REQUIRED ACTION.
Where the line with "def State.fnVector (s" appears below, start writing out lines exactly, and finish with the line with "let cfg := s.reg (ringCfg e f ring)", which is included; write out nothing else.

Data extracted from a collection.
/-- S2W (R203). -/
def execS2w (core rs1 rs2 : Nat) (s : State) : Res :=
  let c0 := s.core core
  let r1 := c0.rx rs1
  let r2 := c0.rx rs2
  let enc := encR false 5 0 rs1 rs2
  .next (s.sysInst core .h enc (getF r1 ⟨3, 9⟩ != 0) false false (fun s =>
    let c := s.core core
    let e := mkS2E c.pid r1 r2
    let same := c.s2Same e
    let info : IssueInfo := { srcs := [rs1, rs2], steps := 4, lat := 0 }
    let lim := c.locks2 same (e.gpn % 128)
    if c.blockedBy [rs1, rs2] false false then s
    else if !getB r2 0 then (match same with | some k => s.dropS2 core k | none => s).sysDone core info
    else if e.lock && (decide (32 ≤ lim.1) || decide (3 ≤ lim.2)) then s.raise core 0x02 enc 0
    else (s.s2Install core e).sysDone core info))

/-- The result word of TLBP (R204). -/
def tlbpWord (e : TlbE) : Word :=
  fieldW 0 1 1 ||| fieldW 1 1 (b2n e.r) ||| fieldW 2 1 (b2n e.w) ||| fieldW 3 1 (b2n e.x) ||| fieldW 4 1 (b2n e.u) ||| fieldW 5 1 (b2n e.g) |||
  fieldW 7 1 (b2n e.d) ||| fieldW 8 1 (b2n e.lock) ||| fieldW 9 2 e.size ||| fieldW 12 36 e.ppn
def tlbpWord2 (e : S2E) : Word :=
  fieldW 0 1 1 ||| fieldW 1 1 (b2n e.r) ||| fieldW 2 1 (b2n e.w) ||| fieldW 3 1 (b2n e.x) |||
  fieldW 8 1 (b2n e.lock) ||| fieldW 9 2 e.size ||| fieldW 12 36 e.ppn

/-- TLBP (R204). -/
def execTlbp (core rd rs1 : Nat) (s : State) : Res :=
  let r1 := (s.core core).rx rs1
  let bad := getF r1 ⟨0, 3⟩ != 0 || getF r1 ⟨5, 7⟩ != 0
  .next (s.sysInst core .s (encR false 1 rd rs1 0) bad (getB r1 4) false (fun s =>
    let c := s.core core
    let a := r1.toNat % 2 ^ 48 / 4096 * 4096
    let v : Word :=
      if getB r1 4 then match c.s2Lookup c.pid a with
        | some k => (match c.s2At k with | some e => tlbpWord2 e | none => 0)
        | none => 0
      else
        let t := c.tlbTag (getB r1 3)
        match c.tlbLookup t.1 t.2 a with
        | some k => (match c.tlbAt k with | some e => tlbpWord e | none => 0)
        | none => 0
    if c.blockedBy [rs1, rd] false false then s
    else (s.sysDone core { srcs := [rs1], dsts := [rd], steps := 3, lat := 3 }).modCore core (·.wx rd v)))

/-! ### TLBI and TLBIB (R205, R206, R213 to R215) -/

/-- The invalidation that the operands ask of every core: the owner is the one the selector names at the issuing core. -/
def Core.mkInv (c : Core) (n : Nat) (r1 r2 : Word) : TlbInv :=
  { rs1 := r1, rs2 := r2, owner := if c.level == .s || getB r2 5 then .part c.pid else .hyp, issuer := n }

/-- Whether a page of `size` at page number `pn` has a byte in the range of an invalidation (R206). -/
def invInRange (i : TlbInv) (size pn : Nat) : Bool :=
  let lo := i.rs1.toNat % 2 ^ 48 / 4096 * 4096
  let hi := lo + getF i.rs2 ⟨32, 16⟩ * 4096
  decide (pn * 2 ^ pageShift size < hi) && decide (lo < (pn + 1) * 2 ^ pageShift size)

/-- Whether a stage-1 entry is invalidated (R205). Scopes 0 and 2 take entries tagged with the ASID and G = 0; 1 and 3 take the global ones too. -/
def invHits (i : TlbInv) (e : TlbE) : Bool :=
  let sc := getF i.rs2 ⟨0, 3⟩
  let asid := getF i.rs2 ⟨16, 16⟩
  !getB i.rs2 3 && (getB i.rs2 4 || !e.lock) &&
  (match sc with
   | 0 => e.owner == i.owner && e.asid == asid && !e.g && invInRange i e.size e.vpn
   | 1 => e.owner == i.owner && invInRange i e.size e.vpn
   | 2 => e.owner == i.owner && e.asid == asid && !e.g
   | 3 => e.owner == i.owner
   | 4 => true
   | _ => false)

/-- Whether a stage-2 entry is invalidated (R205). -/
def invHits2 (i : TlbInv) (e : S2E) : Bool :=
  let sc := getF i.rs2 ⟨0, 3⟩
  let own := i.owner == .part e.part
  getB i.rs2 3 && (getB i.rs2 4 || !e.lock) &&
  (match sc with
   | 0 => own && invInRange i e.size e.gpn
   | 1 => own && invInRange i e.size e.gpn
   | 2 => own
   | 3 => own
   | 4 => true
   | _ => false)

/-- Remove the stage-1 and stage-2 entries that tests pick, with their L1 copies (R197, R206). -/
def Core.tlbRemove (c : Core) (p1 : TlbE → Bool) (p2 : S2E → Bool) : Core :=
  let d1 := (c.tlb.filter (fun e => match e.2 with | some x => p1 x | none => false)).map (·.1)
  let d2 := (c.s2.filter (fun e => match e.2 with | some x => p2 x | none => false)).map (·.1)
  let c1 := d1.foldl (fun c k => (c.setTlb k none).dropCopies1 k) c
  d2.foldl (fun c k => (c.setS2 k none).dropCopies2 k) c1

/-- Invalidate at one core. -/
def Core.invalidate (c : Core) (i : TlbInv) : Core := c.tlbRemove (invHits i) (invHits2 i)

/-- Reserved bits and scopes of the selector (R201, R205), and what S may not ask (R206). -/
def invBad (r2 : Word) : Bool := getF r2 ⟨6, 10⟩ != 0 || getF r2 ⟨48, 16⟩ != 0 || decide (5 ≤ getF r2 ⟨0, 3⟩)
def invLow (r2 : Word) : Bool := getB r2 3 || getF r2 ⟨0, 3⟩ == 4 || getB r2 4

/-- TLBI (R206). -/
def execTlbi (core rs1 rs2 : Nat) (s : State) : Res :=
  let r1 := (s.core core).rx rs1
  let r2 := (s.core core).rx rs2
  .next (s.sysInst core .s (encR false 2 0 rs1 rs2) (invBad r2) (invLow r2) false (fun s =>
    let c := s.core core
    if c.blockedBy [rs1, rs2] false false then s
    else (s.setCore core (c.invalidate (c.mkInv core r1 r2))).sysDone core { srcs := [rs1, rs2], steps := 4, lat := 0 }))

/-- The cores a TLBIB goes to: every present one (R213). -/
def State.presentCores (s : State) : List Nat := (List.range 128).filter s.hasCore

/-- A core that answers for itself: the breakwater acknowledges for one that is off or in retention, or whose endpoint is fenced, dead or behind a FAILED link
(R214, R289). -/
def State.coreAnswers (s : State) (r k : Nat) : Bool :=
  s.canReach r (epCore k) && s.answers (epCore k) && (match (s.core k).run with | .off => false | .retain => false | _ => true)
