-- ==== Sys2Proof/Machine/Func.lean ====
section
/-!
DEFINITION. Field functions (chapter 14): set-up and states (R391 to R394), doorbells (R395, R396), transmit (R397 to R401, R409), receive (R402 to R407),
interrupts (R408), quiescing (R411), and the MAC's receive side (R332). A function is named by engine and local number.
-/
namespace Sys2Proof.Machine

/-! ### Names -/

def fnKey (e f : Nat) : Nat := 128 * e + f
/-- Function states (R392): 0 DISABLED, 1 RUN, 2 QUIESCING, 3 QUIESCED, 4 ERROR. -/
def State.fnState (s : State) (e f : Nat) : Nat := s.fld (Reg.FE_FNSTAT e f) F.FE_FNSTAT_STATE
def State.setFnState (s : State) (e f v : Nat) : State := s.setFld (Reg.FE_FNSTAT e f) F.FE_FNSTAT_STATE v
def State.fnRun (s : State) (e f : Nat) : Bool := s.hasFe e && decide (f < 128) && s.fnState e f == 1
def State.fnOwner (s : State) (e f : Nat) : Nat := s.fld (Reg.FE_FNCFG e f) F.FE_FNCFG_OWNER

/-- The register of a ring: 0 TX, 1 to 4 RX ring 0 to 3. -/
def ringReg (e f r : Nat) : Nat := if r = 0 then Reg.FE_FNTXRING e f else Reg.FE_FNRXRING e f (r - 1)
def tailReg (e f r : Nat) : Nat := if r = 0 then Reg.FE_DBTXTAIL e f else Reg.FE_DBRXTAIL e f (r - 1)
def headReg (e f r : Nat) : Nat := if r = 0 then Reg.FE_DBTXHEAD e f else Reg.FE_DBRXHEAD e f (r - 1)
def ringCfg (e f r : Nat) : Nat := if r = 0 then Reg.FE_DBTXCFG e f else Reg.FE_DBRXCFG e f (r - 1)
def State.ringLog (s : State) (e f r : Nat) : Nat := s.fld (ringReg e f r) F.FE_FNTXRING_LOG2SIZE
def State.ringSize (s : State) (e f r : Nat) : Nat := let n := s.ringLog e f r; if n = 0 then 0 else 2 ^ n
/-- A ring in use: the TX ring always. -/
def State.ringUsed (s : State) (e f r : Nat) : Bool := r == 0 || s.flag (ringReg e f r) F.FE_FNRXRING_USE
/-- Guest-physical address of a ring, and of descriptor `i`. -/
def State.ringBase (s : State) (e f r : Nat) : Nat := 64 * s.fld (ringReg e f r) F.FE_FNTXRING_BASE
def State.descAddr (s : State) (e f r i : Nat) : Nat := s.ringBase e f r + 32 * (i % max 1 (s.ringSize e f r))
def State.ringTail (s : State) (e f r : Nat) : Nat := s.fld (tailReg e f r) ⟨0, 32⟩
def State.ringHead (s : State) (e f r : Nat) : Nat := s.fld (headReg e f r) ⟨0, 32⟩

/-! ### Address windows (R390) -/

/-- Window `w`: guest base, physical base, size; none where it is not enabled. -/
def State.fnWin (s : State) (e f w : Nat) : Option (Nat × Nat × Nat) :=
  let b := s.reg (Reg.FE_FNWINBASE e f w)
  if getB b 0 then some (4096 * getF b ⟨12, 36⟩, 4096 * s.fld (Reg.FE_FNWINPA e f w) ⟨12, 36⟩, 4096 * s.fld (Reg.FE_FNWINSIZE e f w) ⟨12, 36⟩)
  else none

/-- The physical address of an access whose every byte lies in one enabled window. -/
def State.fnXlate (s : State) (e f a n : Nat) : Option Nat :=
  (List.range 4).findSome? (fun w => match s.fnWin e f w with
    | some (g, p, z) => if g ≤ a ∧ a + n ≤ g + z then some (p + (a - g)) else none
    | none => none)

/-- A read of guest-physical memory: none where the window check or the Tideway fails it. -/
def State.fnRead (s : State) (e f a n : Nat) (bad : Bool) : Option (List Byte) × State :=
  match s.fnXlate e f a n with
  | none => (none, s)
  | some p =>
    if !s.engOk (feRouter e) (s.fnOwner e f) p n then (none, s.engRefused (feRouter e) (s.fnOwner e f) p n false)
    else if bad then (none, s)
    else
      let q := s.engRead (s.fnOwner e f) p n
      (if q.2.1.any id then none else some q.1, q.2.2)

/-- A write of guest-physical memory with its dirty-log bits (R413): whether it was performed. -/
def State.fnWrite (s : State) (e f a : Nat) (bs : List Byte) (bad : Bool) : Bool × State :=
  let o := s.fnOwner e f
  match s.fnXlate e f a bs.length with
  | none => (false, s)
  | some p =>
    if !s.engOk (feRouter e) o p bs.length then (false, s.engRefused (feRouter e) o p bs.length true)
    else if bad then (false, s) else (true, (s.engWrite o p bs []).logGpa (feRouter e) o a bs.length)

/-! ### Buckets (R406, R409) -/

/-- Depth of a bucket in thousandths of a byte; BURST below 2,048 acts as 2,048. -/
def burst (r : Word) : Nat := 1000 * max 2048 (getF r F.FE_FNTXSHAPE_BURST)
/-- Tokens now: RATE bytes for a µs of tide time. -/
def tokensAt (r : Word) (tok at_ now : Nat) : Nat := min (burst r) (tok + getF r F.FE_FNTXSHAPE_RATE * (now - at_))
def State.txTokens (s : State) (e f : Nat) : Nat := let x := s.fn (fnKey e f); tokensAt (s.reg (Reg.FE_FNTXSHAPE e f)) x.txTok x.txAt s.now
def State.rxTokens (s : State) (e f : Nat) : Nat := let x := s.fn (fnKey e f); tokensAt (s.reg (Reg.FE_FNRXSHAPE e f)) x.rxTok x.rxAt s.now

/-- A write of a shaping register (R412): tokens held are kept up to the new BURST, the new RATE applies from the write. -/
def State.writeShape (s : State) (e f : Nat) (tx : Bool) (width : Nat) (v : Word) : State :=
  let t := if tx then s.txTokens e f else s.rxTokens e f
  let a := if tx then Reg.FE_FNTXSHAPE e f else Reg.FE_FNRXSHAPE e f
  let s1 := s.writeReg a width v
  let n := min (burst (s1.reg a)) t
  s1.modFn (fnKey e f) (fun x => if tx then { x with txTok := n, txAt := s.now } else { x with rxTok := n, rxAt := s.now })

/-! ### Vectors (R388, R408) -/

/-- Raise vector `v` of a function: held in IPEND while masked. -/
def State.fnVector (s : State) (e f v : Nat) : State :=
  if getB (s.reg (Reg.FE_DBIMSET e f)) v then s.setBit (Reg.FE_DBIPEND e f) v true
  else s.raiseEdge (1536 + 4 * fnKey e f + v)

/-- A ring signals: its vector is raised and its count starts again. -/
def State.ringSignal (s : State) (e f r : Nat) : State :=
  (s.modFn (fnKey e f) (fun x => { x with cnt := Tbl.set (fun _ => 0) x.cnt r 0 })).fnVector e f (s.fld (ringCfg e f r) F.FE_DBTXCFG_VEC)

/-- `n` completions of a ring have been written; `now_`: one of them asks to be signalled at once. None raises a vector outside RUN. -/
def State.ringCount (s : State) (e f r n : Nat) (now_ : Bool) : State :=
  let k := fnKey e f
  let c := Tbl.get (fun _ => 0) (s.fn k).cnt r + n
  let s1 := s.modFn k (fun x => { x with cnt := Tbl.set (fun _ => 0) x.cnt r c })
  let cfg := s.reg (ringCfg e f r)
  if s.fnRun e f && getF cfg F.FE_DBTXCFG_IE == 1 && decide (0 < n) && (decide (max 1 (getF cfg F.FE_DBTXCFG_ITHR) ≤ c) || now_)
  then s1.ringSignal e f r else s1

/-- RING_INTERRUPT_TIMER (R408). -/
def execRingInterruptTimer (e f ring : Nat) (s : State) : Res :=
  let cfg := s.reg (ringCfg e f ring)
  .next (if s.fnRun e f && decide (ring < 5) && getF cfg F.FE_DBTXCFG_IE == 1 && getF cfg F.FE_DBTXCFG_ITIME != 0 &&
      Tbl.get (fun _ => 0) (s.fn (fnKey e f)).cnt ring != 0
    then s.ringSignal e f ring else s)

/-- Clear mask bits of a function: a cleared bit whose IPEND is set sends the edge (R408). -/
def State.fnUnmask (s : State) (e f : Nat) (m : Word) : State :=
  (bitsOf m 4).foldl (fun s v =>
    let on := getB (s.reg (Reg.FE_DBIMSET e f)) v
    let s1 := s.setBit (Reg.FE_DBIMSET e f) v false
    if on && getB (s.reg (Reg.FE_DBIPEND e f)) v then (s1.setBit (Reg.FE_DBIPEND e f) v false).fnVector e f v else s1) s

ANSWER BOX.
def State.fnVector (s : State) (e f v : Nat) : State :=
  if getB (s.reg (Reg.FE_DBIMSET e f)) v then s.setBit (Reg.FE_DBIPEND e f) v true
  else s.raiseEdge (1536 + 4 * fnKey e f + v)

/-- A ring signals: its vector is raised and its count starts again. -/
def State.ringSignal (s : State) (e f r : Nat) : State :=
  (s.modFn (fnKey e f) (fun x => { x with cnt := Tbl.set (fun _ => 0) x.cnt r 0 })).fnVector e f (s.fld (ringCfg e f r) F.FE_DBTXCFG_VEC)

/-- `n` completions of a ring have been written; `now_`: one of them asks to be signalled at once. None raises a vector outside RUN. -/
def State.ringCount (s : State) (e f r n : Nat) (now_ : Bool) : State :=
  let k := fnKey e f
  let c := Tbl.get (fun _ => 0) (s.fn k).cnt r + n
  let s1 := s.modFn k (fun x => { x with cnt := Tbl.set (fun _ => 0) x.cnt r c })
  let cfg := s.reg (ringCfg e f r)
  if s.fnRun e f && getF cfg F.FE_DBTXCFG_IE == 1 && decide (0 < n) && (decide (max 1 (getF cfg F.FE_DBTXCFG_ITHR) ≤ c) || now_)
  then s1.ringSignal e f r else s1

/-- RING_INTERRUPT_TIMER (R408). -/
def execRingInterruptTimer (e f ring : Nat) (s : State) : Res :=
  let cfg := s.reg (ringCfg e f ring)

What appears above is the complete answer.